Each line that holds the word "opened" counts once; give the total for the records below and nothing else.

DATA SHOWN |
........

-- ==== Sys2Proof/Machine/LinkRequests.lean ====
section
/-! DEFINITION. The link requests (spec/09_host_link_and_sessions.md, 9.2, 9.6 and 9.9). -/

namespace Sys2Proof.Machine

/-- The IDENTIFY reply (R187, R202): vendor code, part code, revision and capacities. -/
def identifyPayload : List Byte :=
  bytesBE 2 Config.vendorCode ++ bytesBE 2 Config.partCode ++ [byteOf Config.revision, 4#8, 8#8, 6#8, 16#8]
    ++ bytesBE 2 Config.poolSlots ++ bytesBE 2 Config.queueCapacity

/-- IDENTIFY changes nothing (R187). -/
def carryIdentify (_ : Unit) (s : State) : State × Answer := (s, .of .ok identifyPayload)

/-- PING answers with the same bytes (R187). -/
def carryPing (bytes : List Byte) (s : State) : State × Answer := (s, .of .ok bytes)

/-- The queue values of an ATTACH reply (R145, R178, R202). -/
def attachPayload (q : RecordQueue) : List Byte :=
  wordBytes q.oldest ++ wordBytes q.next ++ bytesBE 2 q.occupancy ++ bytesBE 4 q.pendingLoss

/-- ATTACH opens a session (R178); taken while ATTACHED it empties the cache and resets delivery (R179). -/
def carryAttach (p : Session) (s : State) : State × Answer :=
  let opened := s.setLink
    { s.link with
      session := some p
      keepalive := keepaliveFrom s p.keepalive
      cache := if s.link.session.isSome then [] else s.link.cache }
  (if s.link.session.isSome then deliverySessionReset opened else opened,
    .of .ok (attachPayload s.queue))

/-- DETACH stops the keepalive timer and holds the dispatcher; its reply ends the session (R181). -/
def carryDetach (_ : Unit) (s : State) : State × Answer :=
  (s.setLink { s.link with keepalive := none, hold := .detach }, ⟨.ok, [], .sessionEnd⟩)

/-- LINK_CONFIG: the new rate applies when its reply has left (R167). -/
def carryLinkConfig (b : Baud) (s : State) : State × Answer := (s, ⟨.ok, [], .rate b⟩)

/-- The counters of a LINK_STATS reply (R188, R202). -/
def statsPayload (t : LinkStats) : List Byte :=
  wordBytes t.framesAccepted ++ bytesBE 2 t.crcErrors ++ bytesBE 2 t.lengthErrors
    ++ bytesBE 2 t.characterErrors ++ bytesBE 2 t.gapDiscards ++ bytesBE 2 t.intakeOverruns
    ++ bytesBE 2 t.retriesServed ++ bytesBE 2 t.discardedNotices ++ bytesBE 2 t.wrongKind

/-- LINK_STATS reports the counters, then clears them if asked (R188). -/
def carryLinkStats (clear : Bool) (s : State) : State × Answer :=
  (if clear then s.setLink { s.link with stats := .reset } else s, .of .ok (statsPayload s.link.stats))

/-- RESTART holds the dispatcher; the warm reset follows its reply (R189). -/
def carryRestart (_ : Unit) (s : State) : State × Answer :=
  (s.setLink { s.link with hold := .restart }, ⟨.ok, [], .warmReset⟩)

/-- IDENTIFY (R187). -/
def execIdentify (s : State) : Host.Outcome State Fault Refusal :=
  .next (dispatch .identify readNothing carryIdentify s)

/-- PING (R187). -/
def execPing (s : State) : Host.Outcome State Fault Refusal := .next (dispatch .ping readAnyBytes carryPing s)

/-- ATTACH (R178, R179). -/
def execAttach (s : State) : Host.Outcome State Fault Refusal := .next (dispatch .attach readAttach carryAttach s)

/-- DETACH (R181). -/
def execDetach (s : State) : Host.Outcome State Fault Refusal := .next (dispatch .detach readNothing carryDetach s)

/-- LINK_CONFIG (R167). -/
def execLinkConfig (s : State) : Host.Outcome State Fault Refusal :=
  .next (dispatch .linkConfig readLinkConfig carryLinkConfig s)

/-- LINK_STATS (R188). -/
def execLinkStats (s : State) : Host.Outcome State Fault Refusal :=
  .next (dispatch .linkStats readLinkStats carryLinkStats s)

/-- RESTART (R189). -/
def execRestart (s : State) : Host.Outcome State Fault Refusal :=
  .next (dispatch .restart readNothing carryRestart s)

end Sys2Proof.Machine
end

........

WORKED SOLUTION |
2